Der Krieg in der Ukraine hat längst auch die Klassenzimmer erreicht: Schulkinder reagieren teils emotional auf den militärischen Konflikt - vor allem, wenn russische und ukrainische Kinder in einer Klasse sind. In Ostbayern ließen sich in den 1990er-Jahren viele ehemalige Angehörige der ehemaligen Sowjetrepubliken nieder. Der Direktor des Schulreferates im Kirchenkreis Regensburg der bayerischen Landeskirche, Oliver Spilker, über die momentane Lage in den Schulen.

Herr Spilker, Sie treffen im Klassenzimmer auf ganz unterschiedliche Gemütslagen. Wie reagieren die Kinder auf den Krieg in der Ukraine?

Spilker: Der Krieg hat die Klassenzimmer längst erreicht. Da brauche ich nur an meine letzte Unterrichtstunde in der 7./8. Klasse einer Mittelschule zu denken: Das eine Kind fürchtet sich vor einem Atomkrieg, ein anderes erklärt, dass der Westen schuld am Krieg sei. Ein russisches Kind erklärt seinem Banknachbarn, einem ukrainischen Kind, dass sie doch Freunde seien. Und das ukrainische Kind, das schon länger in Deutschland lebt, schweigt vor der Klasse. Zuvor hatte es mir geschildert, dass es Angst um seinen Bruder in der Ukraine habe, der im Krieg kämpfe. Auf diese sehr verschiedenen Bedürfnisse der Kinder müssen wir Lehrkräfte derzeit im Unterricht reagieren.

"Gerade für Kinder von Eltern, die hinter der russischen Politik stehen, stellt der Krieg eine Identitätskrise dar."

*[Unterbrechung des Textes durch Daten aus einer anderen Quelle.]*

namespace Sys2Proof.Machine

/-- The events block `b` can raise besides FAULT and FENCE: the highest bit number of its BEVT table. -/
def lastEvent (b : Nat) : Nat :=
  if b = Blk.TUN ∨ b = Blk.CTX ∨ b = Blk.SYM ∨ b = Blk.RIS ∨ b = Blk.CLK ∨ b = Blk.FLK then 5
  else if b = Blk.CRU ∨ b = Blk.SKM then 4
  else if b = Blk.RNG then 5
  else if b = Blk.KST ∨ b = Blk.FLC ∨ b = Blk.DBG then 6
  else if b = Blk.GAT ∨ b = Blk.SYS then 3
  else if b = Blk.TAG ∨ b = Blk.CRD then 7
  else 1

/-- The defined bits of BLK_EVT of block `b`. -/
def evtMask (b : Nat) : Word := w32 (2 ^ (lastEvent b + 1) - 1)

/-- How many bits of a word are 1. -/
def ones (w : Word) : Nat := ((List.range 32).filter (fun n => bit w n)).length

namespace State

/-! ### Reads -/

/-- A read of the register at `a` with its value as the machine shows it. -/
def seen (s : State) (b i a : Nat) : Option (State × Word) := some (s, s.view b i a)

/-- A read of a low word, with the high word captured in register `hi` (R10). -/
def captures (s : State) (b i a hi v : Nat) : Option (State × Word) := some (s.setReg hi (w32 v), s.view b i a)

/-- The word of RNG pages 4-7 at `a`: raw bits captured, outside FOUNDRY and VENDOR 0 (R237). -/
def capWord (s : State) (a : Nat) : Word :=
  if s.life = .foundry ∨ s.life = .vendor then s.rng.capWords.getD ((a - 0x20904000) / 4) 0 else 0

/-- A read of DBG_CREG_DATA (R469): refused unless the pair is halted by debug; CYCLO is a free count and captures CYCHI. -/
def cregDataRead (s : State) : Option (State × Word) :=
  let p := s.fld R.DBG_CREG_SEL 9 8
  let n := s.fld R.DBG_CREG_SEL 5 0
  if !s.cregOpen then none
  else if n = 44 then
    let f := Config.free s.fresh
    some ({ s with fresh := s.fresh + 1 }.modPair p (fun k => { k with cycHi := w32 (f / 2 ^ 32) }), w32 f)
  else some (s, s.cregRead p n)

/-- The minutes left of TICKETED: a free amount has passed since they were last looked at (DBG_STAT.MINUTES, R474). -/
def minutesNow (s : State) : State :=
  if s.dbg.st = 1 ∧ 1 < s.dbg.minutes then
    s.withFree (fun n s => { s with dbg := { s.dbg with minutes := s.dbg.minutes - n % s.dbg.minutes } })
  else s

/-- SKM_RV0: a read captures SKM_RV1 to SKM_RV4 of the same record. -/
def ringRead (s : State) (a : Nat) : Option (State × Word) :=
  let hi := fun (s : State) (m r t u : Word) =>
    (((s.setReg (R.SKM_RV + 4) m).setReg (R.SKM_RV + 8) r).setReg (R.SKM_RV + 12) t).setReg (R.SKM_RV + 16) u
  match s.skm.ring[(s.reg R.SKM_RSEL).toNat % 512]? with
  | some r =>
    some (hi s r.msg.hi (w32 r.seq) (w32 r.rtc) (fields [(16, r.rep), (0, r.rtc / 2 ^ 32)]), s.view Blk.SKM 0 a)
  | none => some (hi s 0 0 0 0, 0)

/-- A read of a block-specific register; none is a violation. -/
def bodyRead (s : State) (b i a : Nat) : Option (State × Word) :=
  if b = Blk.SYM ∧ a = symReg R.SYM_BLK_LO i then s.captures b i a (symReg R.SYM_BLK_HI i) ((s.lane i).blocks / 2 ^ 32)
  else if a = R.CTX_VSEQ_LO then s.captures b i a R.CTX_VSEQ_HI (s.vault.seq % 2 ^ 37 / 2 ^ 32)
  else if a = R.CTX_PEEK1 then s.captures b i a R.CTX_PEEK2 (s.peek.1.tx / 2 ^ 32)
  else if a = R.CTX_PEEK3 then s.captures b i a R.CTX_PEEK4 (s.peek.1.rx / 2 ^ 32)
  else if a = R.KST_SV_INV_LO then
    s.captures b i a R.KST_SV_INV_HI ((s.slot ((s.reg R.KST_SEL).toNat % 0x1000)).inv / 2 ^ 32)
  else if a = R.RNG_FWRND_LO then
    let s := s.fwrndRead
    some (s.setReg R.RNG_FWRND_HI (w32 (b2n s.rng.fwValid)), s.rng.fwData)
  else if a = R.RNG_CAPT then s.capAdvance.seen b i a
  else if b = Blk.RNG ∧ 0x20904000 ≤ a then
    let s := s.capAdvance
    some (s, s.capWord a)
  else if a = R.FLK_RTC_LO then
    let s := s.rtcNow (fun t s => s.setReg R.FLK_RTC_HI (w32 (t / 2 ^ 32)))
    s.seen b i a
  else if R.FLK_TS_LO ≤ a ∧ a < R.FLK_TS_LO + 112 ∧ a % 8 = 0 then
    let n := (a - R.FLK_TS_LO) / 8
    some (s.setReg (a + 4) (fields [(24, s.flkCount n), (0, s.flkTime n / 2 ^ 32)]), w32 (s.flkTime n))
  else if a = R.SKM_RV then s.ringRead a
  else if a = R.DBG_CREG_DATA then s.cregDataRead
  else if a = R.DBG_STAT then s.minutesNow.seen b i a
  else s.seen b i a
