-- ==== Sys2Proof/Machine/Dispatch.lean ====
section
/-! DEFINITION. The effect of every command on everything but the queue: one arm per row of the opcode table. -/

namespace Sys2Proof.Machine
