-- ==== Sys2Proof/Machine/Core.lean ====
section
/-! DEFINITION. The machine the host runs: its state, its stops, its step and its state after reset. -/

/-- The ESN-8440 model as the host's Core. -/
def Sys2Proof.core : Host.Core :=
  { State := Sys2Proof.Machine.State, Fault := Sys2Proof.Machine.Fault, Refusal := Sys2Proof.Machine.Refusal,
    step := Sys2Proof.Machine.step, reset := Sys2Proof.Machine.State.reset }
end

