/-! ### Host ports, domains and the management link -/

/-- R20, R50, R54, R60, R62. A request that the port refuses is counted, logged for AER and sent as a message of its HPT: as
Unsupported Request, or as Completer Abort where it breaks R49 or R50 in a window that answers. A cause
of domain reset on a port not in reset takes the domain's queue pairs, jobs and bootstrap away, leaving the other domains'
queue pairs; during the reset a further cause is only counted. -/
def Obligations.PortCausesResetTheDomain : Prop :=
  ∀ (s : State) (p : Port) (bar : Fin 8) (off : Nat) (shape : Bool),
    let ca := shape && !s.unclaimed p bar off
    let viol := R.HPT_VIOL + p * 0x40000
    let down := fun (t : State) => (t.port p).resetting ∧ (t.port p).adminEn = false ∧ (t.port p).drbg = false ∧
      (t.port p).gen = (s.port p).gen ∧ (∀ q, (t.qp q).st ≠ .absent → (t.qp q).dom ≠ p) ∧
      (∀ q, (s.qp q).dom ≠ p → t.qp q = s.qp q) ∧ (∀ j ∈ t.jobs, j.dom ≠ p) ∧ t.mem = s.mem ∧ t.pairs = s.pairs
    (s.portLive p →
      (∃ t m, exec (.unsupportedRequest p bar off shape) s = .next t ∧ t.inbox = s.inbox ++ [m] ∧
        m.kind = Kind.ACCESS_VIOLATION ∧ m.blk = Blk.HPT ∧ m.inst = p.val ∧ (t.port p).aer = (if ca then 2 else 1) :: (s.port p).aer ∧
        t.fld viol 15 0 = (if ca then s.fld viol 15 0 else satSucc 0xFFFF (s.fld viol 15 0)) ∧
        t.fld viol 31 16 = (if ca then satSucc 0xFFFF (s.fld viol 31 16) else s.fld viol 31 16) ∧
        t.jobs = s.jobs ∧ t.mem = s.mem) ∧
      ((s.port p).resetting = false →
        (∃ t, exec (.hotReset p) s = .next t ∧ down t ∧ (t.port p).linkUp = false ∧ (t.port p).training) ∧
        (∃ t, exec (.linkDown p) s = .next t ∧ down t ∧ (t.port p).linkUp = false) ∧
        (∃ t, exec (.functionLevelReset p) s = .next t ∧ down t ∧ (t.port p).linkUp ∧ (t.port p).d3 = false) ∧
        ((s.port p).d3 → ∃ t, exec (.d3hotToD0 p) s = .next t ∧ down t ∧ (t.port p).d3 = false) ∧
        (s.portRuns p → (s.port p).perst = false →
          ∃ t, exec (.perstAssert p) s = .next t ∧ down t ∧ (t.port p).perst ∧ (t.port p).training = false)) ∧
      ((s.port p).resetting → exec (.functionLevelReset p) s =
        .next ((s.setPort p { s.port p with d3 := false }).count (R.HPT_DRST + p * 0x40000) 15 0)))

Wie positionieren Sie sich als Lehrkraft, wenn ein russischstämmiges Kind den Krieg rechtfertigt?

Spilker: Zunächst positioniere ich mich immer auf der Seite des Friedens. Aber gerade für Kinder von Eltern, die hinter der russischen Politik stehen, stellt der Krieg eine Identitätskrise dar. Russland ist für viele Kinder ein Ort, wo ihre Verwandten leben, wo sie glücklich ihre Sommerferien verbringen. Sie haben zu diesem Land eine Beziehung, die einer Mutter-Kind-Beziehung ähnlich ist: Das Kind liebt nach wie vor seine strafbar gewordene "Mutter" Russland, und spürt die Zerrissenheit. Dann erleben sie, dass alle Welt scheinbar gegen sie ist. Und sie wissen auch, dass Krieg eigentlich grundsätzlich schlecht ist. Auch diese Spannung müssen die Kinder aushalten. Gleichzeitig muss ihnen signalisiert werden, dass sie als Mensch und mit ihrer Sprache und ihrer Herkunft angenommen sind - genauso wie das ukrainische Kind.

"Das Klassenzimmer ist der Ort, wo wir gut miteinander auskommen wollen und Frieden üben können."

Bislang wurden noch keine ukrainischen Kriegsflüchtlinge in die Schulen aufgenommen. Wie bereiten Lehrkräfte ihre Schüler auf diese Situation vor?

Spilker: Der Erziehung zur Empathie kommt eine besondere Bedeutung zu, gerade im Umgang mit Kindern und Jugendlichen. Das bedeutet: Wenn es jemanden nicht so gut geht - dann können wir ihm helfen. Wir können mit ukrainischen Flüchtlingskindern Fußball spielen und ihnen etwas Deutsch beibringen und selbst ein paar ukrainische Ausdrücke lernen, können von unserem Taschengeld ein Spiel kaufen und ihnen das Spiel beibringen. Das Klassenzimmer ist der Ort, wo wir gut miteinander auskommen wollen und Frieden üben können.